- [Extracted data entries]
****************************************
-- ==== Sys2Proof/Machine/Tile.lean ====
section
/-! DEFINITION. The tile table and rings of a core (R73 to R79), and how an engine operation reaches memory, ends, and lets rings
settle (R79, R132, R329, R337, R345). -/

namespace Sys2Proof.Machine

/-! Tiles (R73, R74) -/

/-- Fields of a tile-table entry. -/
def tileBase (w : Word) : Nat := wbits w 19 0
def tileSize (w : Word) : Nat := wbits w 39 20
def tileState (w : Word) : Nat := wbits w 41 40
def tileZero (w : Word) : Bool := wbit w 42

/-- Whether a tile-table value is well-formed (R73). -/
def tileOk (w : Word) : Bool :=
  wbits w 63 43 == 0 && tileBase w % 64 == 0 && tileSize w != 0 && tileSize w % 64 == 0 && decide (tileBase w + tileSize w ≤ 0x80000)

/-- An entry with another STATE and Z. -/
def tileWith (w : Word) (st : Nat) (z : Bool) : Word :=
  w64 (w.toNat % 2 ^ 40 + st % 4 * 2 ^ 40 + (if z then 2 ^ 42 else 0) + wbits w 63 43 * 2 ^ 43)

/-- A tile of a core. -/
def Core.tile (k : Core) (t : Nat) : Word := vget k.tiles t

/-- Whether a tile carries an owner mark. -/
def Core.owned (k : Core) (t : Nat) : Bool := k.owners.getLsbD (t % 64)

/-- Replace a tile's entry; a change of STATE is a core event (R220). -/
def Core.putTile (k : Core) (t : Nat) (w : Word) : Core :=
  let k' := { k with tiles := vset k.tiles t w }
  if tileState w = tileState (k.tile t) then k' else k'.signal 3

/-- Change a tile's STATE, Z and owner mark. -/
def Core.markTile (k : Core) (t st : Nat) (z own : Bool) : Core :=
  let bit := 1#64 <<< (t % 64)
  let k := { k with owners := if own then k.owners ||| bit else k.owners &&& ~~~bit }
  k.putTile t (tileWith (k.tile t) st z)

/-- Physical address of a byte of a tile. -/
def State.tileAddr (s : State) (c t off : Nat) : Nat :=
  s.devid.toNat * 2 ^ 46 + 0x100000000000 + c * 2 ^ 20 + tileBase ((s.core c).tile t) + off

/-! Rings (R78, R79) -/

/-- Fields of a ring descriptor. -/
def ringFirst (w : Word) : Nat := wbits w 5 0
def ringCount (w : Word) : Nat := wbits w 12 6
def ringHead (w : Word) : Nat := wbits w 19 13
def ringTail (w : Word) : Nat := wbits w 26 20

/-- The descriptor with other HEAD and TAIL. -/
def ringWith (w : Word) (head tail : Nat) : Word := w64 (w.toNat % 2 ^ 13 + head * 2 ^ 13 + tail * 2 ^ 20)

/-- The tile at a position of a ring. -/
def ringTile (w : Word) (pos : Nat) : Nat := ringFirst w + pos % ringCount w

/-- Claimed tiles of a ring. -/
def ringHeld (w : Word) : Nat := (ringTail w + 2 * ringCount w - ringHead w) % (2 * ringCount w)

/-- A ring's descriptor. -/
def Core.ring (k : Core) (r : Nat) : Word := vget k.rings r

/-- Advance HEAD by one. -/
def Core.advHead (k : Core) (r : Nat) : Core :=
  let w := k.ring r
  ({ k with rings := vset k.rings r (ringWith w ((ringHead w + 1) % (2 * ringCount w)) (ringTail w)) } : Core).signal 4

/-- Advance TAIL by one. -/
def Core.advTail (k : Core) (r : Nat) : Core :=
  let w := k.ring r
  ({ k with rings := vset k.rings r (ringWith w (ringHead w) ((ringTail w + 1) % (2 * ringCount w))) } : Core).signal 4

/-- The head tile of a ring. -/
def Core.headTile (k : Core) (r : Nat) : Nat := ringTile (k.ring r) (ringHead (k.ring r))

/-- Pop the head tile: it goes EMPTY and HEAD advances. -/
def Core.popRing (k : Core) (r : Nat) : Core := (k.markTile (k.headTile r) 0 false false).advHead r

/-! Engine registers (R326) -/

/-- Where an engine's registers begin in a strand's file, and how many there are. -/
def engSpan (eng : Nat) : Nat × Nat :=
  match eng with
  | 0 => (0, 6) | 1 => (6, 27) | 2 => (33, 3) | 3 => (36, 4) | _ => (40, 4)

/-- A strand's registers of one engine. -/
def Strand.engRegs (x : Strand) (eng : Nat) : List Word :=
  let (b, n) := engSpan eng
  (List.range n).map fun i => vget x.eregs (b + i)

/-- Register i of an operation's snapshot. -/
def EngOp.reg (o : EngOp) (i : Nat) : Word := o.regs.getD i 0

/-! An engine's accesses (R131, R329) -/

/-- What stops a unit of an engine operation before it has any effect. -/
inductive EngStop where
  | walk (va : Nat) (kind : Kind) (upd : Bool)
  | fault (va : Nat) (kind : Kind) (reason level : Nat)
  | reroute                              -- routes to another device are being recomputed (R415)
  | error (bad : Option Nat)             -- a refused access, or an uncorrectable sector to count
  deriving DecidableEq, Repr

/-- A unit of an engine operation. -/
abbrev E (α : Type) := StateT State (Except EngStop) α

/-- Translate an engine's access (R18, R24, R29); a refused one stops the operation. DESIGN CHOICE (log 67): so does one to engine, tile and
control space, of which R17 speaks for strands only. -/
def engAccess (c : Nat) (o : EngOp) (va : Nat) (kind : Kind) : E Access := do
  let s ← get
  if 2 ^ 57 ≤ va then throw (.error none)
  else match s.tlbFind c o.ctx va with
    | none => throw (.walk va kind false)
    | some e =>
      if !leafAllows e.leaf kind o.user then throw (.fault va kind 1 e.level)
      else if leafStale e.leaf kind then throw (.walk va kind true)
      else match s.accessOf e va with
        | none => throw (.error none)
        | some a =>
          if s.refused a.pa || s.gone a.pa || inControl a.pa then throw (.error none)
          else if s.reroute && devOf a.pa != s.devid.toNat then throw .reroute
          else pure a

/-- Cut `n` bytes at an address where doublewords end. -/
def chunks : Nat → Nat → Nat → List (Nat × Nat)
  | 0, _, _ => []
  | f + 1, a, n => if n = 0 then [] else
    let k := min n (8 - a % 8)
    (a, k) :: chunks f (a + k) (n - k)

/-- Read bytes at their homes, whose caches they leave as they are (R84); what no cache has comes from the controllers (R51). -/
def engRead (c : Nat) (o : EngOp) (va n : Nat) : E (List Byte) := do
  let ps ← (chunks (n / 8 + 2) va n).mapM fun (p : Nat × Nat) => do
    let a ← engAccess c o p.1 .engineRead
    match (← get).readAt a.place a.pa p.2 with
    | (some bs, s) => do
      set (s.passBy a.place a.pa p.2 a.lc)
      pure bs
    | (none, _) => throw (.error (some (a.pa / 64 * 64)))
  pure ps.flatten

/-- Write bytes at their homes. -/
def engWrite (c : Nat) (o : EngOp) (va : Nat) (bs : List Byte) : E Unit :=
  (chunks (bs.length / 8 + 2) va bs.length).forM fun (p : Nat × Nat) => do
    let a ← engAccess c o p.1 .engineWrite
    modify fun s => (s.settle a.place).performAt a.place a.pa ((bs.drop (p.1 - va)).take p.2)

/-- Read bytes of a tile. -/
def tileRead (c t off n : Nat) : E (List Byte) := do
  modify fun s => s.applyDue c
  let s ← get
  match s.homeRead (s.tileAddr c t off) n with
  | some bs => pure bs
  | none => throw (.error (some (s.tileAddr c t off / 64 * 64)))

/-- Change an operation of a core. -/
def State.modOp (s : State) (c : Nat) (t : BitVec 12) (f : EngOp → EngOp) : State :=
  s.modCore c fun k => { k with ops := k.ops.map fun (o : EngOp) => if o.tag == t then f o else o }

/-- An operation of a core, by tag. -/
def Core.op (k : Core) (t : BitVec 12) : Option EngOp := k.ops.find? fun o => o.tag == t

/-- The piece that an operation has been writing is whole, and watchpoints look at it (R107, R280). -/
def State.seePart (s : State) (c : Nat) (t : BitVec 12) : State :=
  match ((s.core c).op t).map (·.part) with
  | some (a :: as) => (s.modOp c t fun o => { o with part := [] }).watchAll a (a :: as)
  | _ => s

/-- An element written at its home is a part of its aligned 8-byte piece (R107): what the operation writes next of that piece belongs to the
same write. -/
def State.addPart (s : State) (c : Nat) (t : BitVec 12) (pa n : Nat) : State :=
  let as := (List.range n).map (pa + ·)
  let old := match (s.core c).op t with | some o => o.part | none => []
  let s := if old.all (fun a => a / 8 == pa / 8 && !as.contains a) then s else s.seePart c t
  let s := s.modOp c t fun o => { o with part := o.part ++ as }
  if (pa + n) % 8 = 0 then s.seePart c t else s

/-- Write an element of at most 8 bytes to memory, or to the tile an operation fills. -/
def elemWrite (c : Nat) (o : EngOp) (tile : Option Nat) (va : Nat) (bs : List Byte) : E Unit :=
  match tile with
  | none => do
    let a ← engAccess c o va .engineWrite
    modify fun s =>
      let s := (s.settle a.place).book a.place a.pa
      if s.refused a.pa || s.gone a.pa then s else (s.homeStore a.pa bs).addPart c o.tag a.pa bs.length
  | some t => modify fun s =>
    let pa := s.tileAddr c t va
    (((s.applyDue c).homeStore pa bs).addPart c o.tag pa bs.length).modOp c o.tag fun o => { o with zero := o.zero && bs.all (· == 0) }

/-- Write bytes of the tile an operation fills, noting whether all are zero (R74). -/
def tileWrite (c : Nat) (o : EngOp) (t off : Nat) (bs : List Byte) : E Unit :=
  modify fun s =>
    let a := s.tileAddr c t off
    let s := (chunks (bs.length / 8 + 2) a bs.length).foldl
      (fun s (p : Nat × Nat) => s.homeWrite p.1 ((bs.drop (p.1 - a)).take p.2)) (s.applyDue c)
    s.modOp c o.tag fun o => { o with zero := o.zero && bs.all (· == 0) }

/-! Completion (R132, R226) -/

/-- A completion word (R226). -/
def completionWord (status src count : Nat) : Word := w64 (status * 2 ^ 56 + src * 2 ^ 53 + count % 2 ^ 48)

/-- Settle the producer word of a join registered with an operation that has completed (R389, R392), `who` being the operation. -/
def State.joinDone (s : State) (pa who : Nat) : State :=
  let s := s.settle (s.placeOf pa false)
  match s.getJoin pa with
  | none => s
  | some j =>
    let j' := (List.range 4).foldl (fun (j : Join) i =>
      if j.kind i = 3 && j.who i = who then { j with pw := j.pw.set i (4 * 2 ^ 29) } else j) j
    if j'.pw = j.pw then s else s.putJoin pa j'.recycle.1

/-- An operation has completed: the joins it is registered with are told, those on a core whose launch has been saved when it resumes. -/
def State.settleOp (s : State) (c : Nat) (o : EngOp) (pa : Nat) : State :=
  let who := c * 2 ^ 12 + o.tag.toNat
  if ((s.joinHome pa).bind fun h => (s.core h).launch) == some o.key then s.joinDone pa who
  else { s with joins := s.joins ++ [⟨c, o.slot, o.gen, 0, 0, pa, .done who, false, o.key⟩] }

/-- Send a completion word where it goes (R132, R242). -/
def State.sendCompletion (s : State) (c : Nat) (o : EngOp) (w : Word) : State :=
  match o.fwd with
  | some (addr, rep) =>
    { s with posted := s.posted ++ [⟨c, 16, 0, o.key, fillOp addr w (max o.scope (scopeOf c (wbits addr 22 12))) rep⟩] }
  | none =>
    if o.dest = 0 then s
    else { s with comps := s.comps ++ [⟨c, o.slot, o.gen, o.dest, o.tag, w, some o.scope, o.key⟩] }

/-- End an operation (R74, R79, R132): its tiles, its pegs, its joins and its completion word. `popped` says that its claimed ring tile has
been popped by an owed pop. The completion is a release at its scope: an engine leaves nothing in a remote-data cache (R131), and at system
scope the CXL bytes go down (R119). A piece that it has not written whole is one write as it stands (R107, R280). -/
def State.endOp (s : State) (c : Nat) (o : EngOp) (status count : Nat) (popped : Bool := false) : State :=
  let s := s.seePart c o.tag
  let k := s.core c
  let k := match o.fill with
    | some t => k.markTile t (if status = 0 then 2 else 0) (status == 0 && o.zero) false
    | none => k
  let k := match o.claim with
    | some (r, pos) => if status = 0 || popped then k else { k with ringWd := k.ringWd ++ [(r, pos)] }
    | none => k
  let k := match o.src with
    | some t => match o.pop with
      | some r => k.popRing r
      | none => k.markTile t 2 (tileZero (k.tile t)) false
    | none => k
  let k := { k with
    pegs := k.pegs.map fun (p : Option Peg) => match p with
      | some g => if g.of o then none else some g
      | none => none
    ops := k.ops.filter fun q => q.tag != o.tag }
  let s := s.setCore c k
  let s := (if o.scope = 5 then s.flushCxl else s).sendCompletion c o (completionWord status o.eng count)
  o.joins.foldl (fun s pa => s.settleOp c o pa) s

/-- The NS bit of an operation that may be withdrawn (R345). -/
def EngOp.ns (o : EngOp) : Bool := o.eng == 1 && decide (o.cmd ≤ 2) && wbit (o.reg 0) 3

/-! Rings settle (R79, R337) -/

/-- Which operation of the matrix engine owes the ring an unread pop. -/
def Core.owing (k : Core) (r : Nat) : Option EngOp := k.ops.find? fun o => o.owes.contains r

/-- Whether an operation is reading a tile: it is DRAINING under an owner mark (R74). -/
def Core.reading (k : Core) (t : Nat) : Bool := tileState (k.tile t) == 3 && k.owned t

/-- One settlement at a ring's head, if one is due and nothing reads the tile there (R79). `stop` withdraws the operation filling the head tile,
whether it names the tile or claimed it; the pop is that of its claim when it claimed this position (R337, R345). -/
def State.settleOnce (stop : State → Nat → EngOp → Bool → State) (s : State) (c r : Nat) : Option State :=
  let k := s.core c
  let w := k.ring r
  let pos := ringHead w
  if ringCount w = 0 || k.reading (k.headTile r) then none
  else if k.ringWd.contains (r, pos) then
    some (s.setCore c (({ k with ringWd := k.ringWd.erase (r, pos) } : Core).advHead r))
  else match k.owing r with
    | none => none
    | some o =>
      let paid (s : State) : State := s.modOp c o.tag fun o => { o with owes := o.owes.erase r }
      let t := k.headTile r
      if tileState (k.tile t) = 2 && !k.owned t then some (paid (s.setCore c (k.popRing r)))
      else match k.ops.find? fun q => q.ns && q.fill == some t with
        | some q => some (paid ((stop s c q (q.claim == some (r, pos))).modCore c fun k => k.advHead r))
        | none => none

/-- Settle a ring until nothing more is due. -/
def State.settleRing (stop : State → Nat → EngOp → Bool → State) (c r : Nat) : Nat → State → State
  | 0, s => s
  | n + 1, s => match s.settleOnce stop c r with
    | some s' => State.settleRing stop c r n s'
    | none => s

/-- Settle every ring of a core. -/
def State.settleRings (stop : State → Nat → EngOp → Bool → State) (s : State) (c : Nat) : State :=
  (List.range 16).foldl (fun s r => State.settleRing stop c r 256 s) s

end Sys2Proof.Machine
end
****************************************
- [Task directions] Copy the lines above exactly. Start with the line containing "there are. -/", end with the line containing "(List.range n).map fun", and include both.

- [Answer to this exercise]
/-- Where an engine's registers begin in a strand's file, and how many there are. -/
def engSpan (eng : Nat) : Nat × Nat :=
  match eng with
  | 0 => (0, 6) | 1 => (6, 27) | 2 => (33, 3) | 3 => (36, 4) | _ => (40, 4)

/-- A strand's registers of one engine. -/
def Strand.engRegs (x : Strand) (eng : Nat) : List Word :=
  let (b, n) := engSpan eng
  (List.range n).map fun i => vget x.eregs (b + i)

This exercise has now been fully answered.